Proving Inf A = -Sup(-A): Classic Proof for Bounded Below Subset of R

[johnqwertyful]

Homework Statement

Classic proof, I saw it before but I can't remember it.
A, a subset of R is bounded below. -A is -a where a is in A
I don't know why I'm having such a difficult time.

Homework Equations

The Attempt at a Solution

Because A is bounded below, there is some m such that m≤a for all a in A. Simply multiply by -1 to get -m≥-a for all -a in -A, proving that -A has an upper bound. By the completeness axiom, -A has a least upper bound. Let's call this u. u has two properties. u≥-a for all -a in -A. Also v≥u for all other upper bounds v. Multiply by -1. -u≤a for all a in A AND -v≤-u for all lower bounds -v. Therefore, -u is the inf of A. Therefore inf A=-sup(-A).

Is this okay? I feel uneasy.

 

[HallsofIvy]

First, any number in -A is of the form -x for some x in A. Then, a is a lower bound for A: for any x in A, $a\le x$. Therefore, $-a\ge -x$. -a is an upperbound on -A.

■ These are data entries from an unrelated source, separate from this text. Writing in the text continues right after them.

/-- SET STREAM, its timeout and policy once recorded. -/
theorem applySetStream (i : StreamId) (e : Bool) (t : TimeoutSetting) (q : LossPolicy) (s : State) :
    Derived (Machine.setStream i { s.streams.get i with timeout := t, policy := q } s) (applySetStream i e t q s) := by
  rcases applySetStream_cases i e t q s with ⟨-, rfl, done⟩ | ⟨cases, done⟩ | ⟨-, rfl, done⟩ | ⟨-, rfl, done⟩ | ⟨-, rfl, done⟩ <;>
    rw [done]
  · exact ⟨rfl, rfl, fun j => by
      rw [setStream_get, setStream_get]
      split <;> rfl, fun _ _ there _ => there⟩
  · exact refl _
  · exact examineExpiry i _
  · exact changeLostPolicy i _ _
  · exact disableStream i _ s

theorem arrival (i : StreamId) (slots : List Byte) (s : State) : Derived s (arrival i slots s) := by
  have taken : Derived s (takeValues i slots (Machine.setStream i (arrivalRecord (s.streams.get i)) s)) :=
    ⟨by simp, by simp, fun j => by
      rw [takeValues_streams, setStream_get]
      split
      · next here => rw [here]; rfl
      · rfl, fun c x there _ => by simpa using there⟩
  unfold Machine.arrival
  dsimp only
  split
  · exact taken.trans ((reverseLoss i _).trans (recompute _ _))
  · exact taken.trans (recompute _ _)

theorem release (m : Mask) (s : State) : Derived s (effect (.release m) s).1 := by
  have reexamined (chosen : Channel → Bool) : Derived s (reexamine chosen (removeOverrides chosen s)) :=
    ⟨by simp, by simp, fun i => by simp, fun c x there origin => by
      rw [reexamine_removed_get] at there
      split at there
      · obtain ⟨j, n, loss, -⟩ := lossOverride_eq_some there
        rw [loss] at origin
        cases origin
      · exact there⟩
  simp only [effect, effectRelease]
  exact (reexamined _).trans (recompute _ _)

end Derived

/-! ### References of the table sets (R113, R114, R128) -/

/-- A profile given with a RECALL SCENE is defined where it is needed (R26). -/
theorem stagingOk_sceneRecalled {s : State} {p : Option (Fin 16)} (named : profileNamed s p = true) (n : Fin 8)
    (m : Option Mask) (h : StagingOk s) : StagingOk (sceneRecalled s n m p) := by
  have given (t : TableSet) (x : Override) (q : Fin 16) (c : Channel)
      (there : recalledOverride s n m p c = some x) (profile : x.profile = some q)
      (known : p = some q → (profileOf t q).isSome = true)
      (old : s.target.overrides.get c = some x → (profileOf t q).isSome = true) : (profileOf t q).isSome = true := by
    unfold recalledOverride at there
    split at there
    · split at there
      · cases there
        exact known profile
      · exact old there
    · exact old there
  have in_active {q : Fin 16} (is : p = some q) : (profileOf s.active q).isSome = true := by
    subst is
    exact (Bool.and_eq_true_iff.mp named).1
  have in_staged {q : Fin 16} {e : BitVec 16} (armed : s.staging.state = .armed e) (is : p = some q) :
      (profileOf s.staging.staged q).isSome = true := by
    subst is
    have both := (Bool.and_eq_true_iff.mp named).2
    rwa [armed] at both
  obtain ⟨⟨curves, profiles, commands, scenes⟩, clean, armed⟩ := h
  obtain ⟨o, cells⟩ : ∃ o, o = Tab.of (recalledOverride s n m p) := ⟨_, rfl⟩
  rw [sceneRecalled, ← cells]
  refine ⟨⟨curves, profiles, fun c x q there origin profile => ?_, scenes⟩, clean, fun e state => ?_⟩
  · rw [cells, Tab.get_of] at there
    exact given s.active x q c there profile in_active fun held => commands c x q held origin profile
  · obtain ⟨curves, profiles, commands, scenes⟩ := armed e state
    refine ⟨curves, profiles, fun c x q there origin profile => ?_, scenes⟩
    rw [cells, Tab.get_of] at there
    exact given s.staging.staged x q c there profile (in_staged state) fun held => commands c x q held origin profile

/-- A policy SCENE of a SET STREAM names a scene that is defined where it is needed (R68). -/
theorem stagingOk_setStream {s : State} {q : LossPolicy} (named : policyNamed s q = true) (i : StreamId) (r : StreamRecord)
    (policy : r.policy = q) (h : StagingOk s) : StagingOk (setStream i r s) := by
  have given (t : TableSet) (known : ∀ n, q = .scene n → (t.scenes.get n).isSome = true)
      (refs : RefsDefined t s.target.overrides s.streams) : RefsDefined t s.target.overrides (s.streams.put i r) := by
    obtain ⟨curves, profiles, commands, scenes⟩ := refs
    refine ⟨curves, profiles, commands, fun j n is => ?_⟩
    rw [Tab.get_put] at is
    split at is
    · exact known n (policy.symm.trans is)
    · exact scenes j n is
  have in_active (n : Fin 8) (is : q = .scene n) : (s.active.scenes.get n).isSome = true := by
    subst is
    exact (Bool.and_eq_true_iff.mp named).1
  have in_staged (e : BitVec 16) (armed : s.staging.state = .armed e) (n : Fin 8) (is : q = .scene n) :
      (s.staging.staged.scenes.get n).isSome = true := by
    subst is
    have both := (Bool.and_eq_true_iff.mp named).2
    rwa [armed] at both
  obtain ⟨refs, clean, armed⟩ := h
  exact ⟨given _ in_active refs, clean, fun e state => given _ (in_staged e state) (armed e state)⟩

theorem stagingOk_commit {s : State} (valid : (∃ e, s.staging.state = .armed e)
    ∨ RefsDefined s.staging.staged s.target.overrides s.streams) (h : StagingOk s) : StagingOk (commit s) := by
  have refs : RefsDefined s.staging.staged s.target.overrides s.streams := by
    rcases valid with ⟨e, armed⟩ | refs
    · exact h.2.2 e armed
    · exact refs
  obtain ⟨_, _, _, _, _, _, commits, -⟩ := exists_committed s
  rw [commits]
  exact ⟨refs, fun _ => rfl, fun e => nofun⟩

theorem stagingOk_step {s : State} {x : StagingUnit} (edits : StagingStep s x) (h : StagingOk s) :
    StagingOk { s with staging := x } := by
  obtain ⟨refs, -, armed⟩ := h
  cases edits with
  | write t form => exact ⟨refs, nofun, fun e => nofun⟩
  | arm e valid =>
    refine ⟨refs, nofun, fun _ _ => ?_⟩
    rcases valid with ⟨d, state⟩ | refs
    · exact armed d state
    · exact refs
  | disarm => exact ⟨refs, nofun, fun e => nofun⟩
  | copy => exact ⟨refs, fun _ => rfl, fun e => nofun⟩

theorem staging_keptByCommands : KeptByCommands StagingOk where
  link := fun _ _ _ _ _ _ _ _ h => h
  staging := fun _ _ edits h => stagingOk_step edits h
  commit := fun _ valid h => stagingOk_commit valid h
  setStream := fun i e t q s _ named h => (Derived.applySetStream i e t q s).stagingOk (stagingOk_setStream named i _ rfl h)
  scene := fun n m p _ named h => (Derived.recompute _ _).stagingOk (stagingOk_sceneRecalled named n m h)
  release := fun m s h => (Derived.release m s).stagingOk h
  formed := fun s o a _ h => by
    unfold StagingOk
    rw [formOutputs_active, formOutputs_staging, formOutputs_target, formOutputs_streams]
    exact h
  reset := fun s th _ => by
    obtain ⟨-, -, -, refs, -⟩ := resetMeetsInvariants
    exact refs

theorem staging_keptByParts : KeptByParts StagingOk where
  toKeptByCommands := staging_keptByCommands
  arrival := fun i slots s _ h => (Derived.arrival i slots s).stagingOk h
  tick := fun order s h => (Derived.takeTick order s).stagingOk h
  expiry := fun i s h => (Derived.examineExpiry i s).stagingOk h
  boundary := staging_keptByCommands.boundary (fun _ _ _ _ h => h) fun s h => by
    unfold StagingOk
    rw [stepRamps_active, stepRamps_staging, stepRamps_target, stepRamps_streams]
    exact h
  delay := fun c s h => by
    generalize s.ramps.put c _ = ramps
    exact h

/-! ### Table items and confirm counts (R2, R25, R43, R88) -/

theorem tables_keptByRecompute : KeptByRecompute TablesOk where
  inputs := fun _ _ _ _ h => h
  recompute := fun p s h => by
    unfold TablesOk
    rw [recompute_active, recompute_staging]
    exact h

theorem tables_keptByCommands : KeptByCommands TablesOk where
  link := fun _ _ _ _ _ _ _ _ h => h
  staging := fun s x edits h => by
    cases edits with
    | write t form => exact ⟨h.1, form h.2⟩
    | arm e valid => exact h
    | disarm => exact h
    | copy => exact ⟨h.1, h.1⟩
  commit := fun s _ h => by
    obtain ⟨_, _, _, _, _, _, commits, -⟩ := exists_committed s
    rw [commits]
    exact ⟨h.2, h.2⟩
  setStream := fun i e t q s _ _ h => tables_keptByRecompute.setStream i e t q s h
  scene := fun n m p s _ h => tables_keptByRecompute.scene n m p s h
  release := tables_keptByRecompute.release
  formed := fun s o a _ h => by
    unfold TablesOk
    rw [formOutputs_active, formOutputs_staging]
    exact h
  reset := fun s th _ => by
    obtain ⟨-, -, -, -, tables, -⟩ := resetMeetsInvariants
    exact tables

theorem tables_keptByParts : KeptByParts TablesOk where
  toKeptByCommands := tables_keptByCommands
  arrival := fun i slots s _ h => tables_keptByRecompute.arrival i slots s h
  tick := fun order s h => tables_keptByRecompute.tick order s h
  expiry := tables_keptByRecompute.expiry
  boundary := tables_keptByCommands.boundary (fun _ _ _ _ h => h) fun s h => by
    unfold TablesOk
    rw [stepRamps_active, stepRamps_staging]
    exact h
  delay := fun c s h => by
    generalize s.ramps.put c _ = ramps
    exact h

theorem monitorsOk_of_within {s : State} (h : MonitorsOk s) {o : OutputStage} (few : CountsWithin o s.output) (c : Channel) :
    (o.monitors.get c).count < 3 := (few c).elim id fun least => Nat.lt_of_le_of_lt least (h c)

theorem monitors_keptByRecompute : KeptByRecompute MonitorsOk where
  inputs := fun _ _ _ _ h => h
  recompute := fun p s h c => by
    rw [recompute_output]
    exact h c

theorem monitors_keptByCommands : KeptByCommands MonitorsOk where
  link := fun _ _ _ _ _ _ _ _ h => h
  staging := fun _ _ _ h => h
  commit := fun s _ h c => by
    obtain ⟨_, _, _, _, _, _, commits, -⟩ := exists_committed s
    rw [commits]
    exact h c
  setStream := fun i e t q s _ _ h => monitors_keptByRecompute.setStream i e t q s h
  scene := fun n m p s _ h => monitors_keptByRecompute.scene n m p s h
  release := monitors_keptByRecompute.release
  formed := fun s o a few h c => by
    rw [formOutputs_output_monitors]
    exact monitorsOk_of_within h few c
  reset := fun s th _ c => by simp [OutputStage.reset, Monitor.reset]

theorem monitors_keptByParts : KeptByParts MonitorsOk where
  toKeptByCommands := monitors_keptByCommands
  arrival := fun i slots s _ h => monitors_keptByRecompute.arrival i slots s h
  tick := fun order s h => monitors_keptByRecompute.tick order s h
  expiry := monitors_keptByRecompute.expiry
  boundary := monitors_keptByCommands.boundary (fun _ _ _ few h => monitorsOk_of_within h few) fun s h c => by
    rw [stepRamps_output]
    exact h c
  delay := fun c s h => by
    generalize s.ramps.put c _ = ramps
    exact h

Further, a is the greatest lower bound of A. If b is another lower bound on A, b< a. Let p be an upper bound on -A. $p\ge x$ for all x in A. Then, again since any number in -A is of the form -a for some a in A, $p\ge -a$. Can you complete that?

 

[johnqwertyful]

First, any number in -A is of the form -x for some x in A. Then, a is a lower bound for A: for any x in A, $a\le x$. Therefore, $-a\ge -x$. -a is an upperbound on -A.

Further, a is the greatest lower bound of A. If b is another lower bound on A, b< a. Let p be an upper bound on -A. $p\ge x$ for all x in A. Then, again since any number in -A is of the form -a for some a in A, $p\ge -a$. Can you complete that?

We can't assume that A has a greatest lower bound, this is just one part of a proof of that.

Is there anything wrong with my proof? It seems very similar to yours.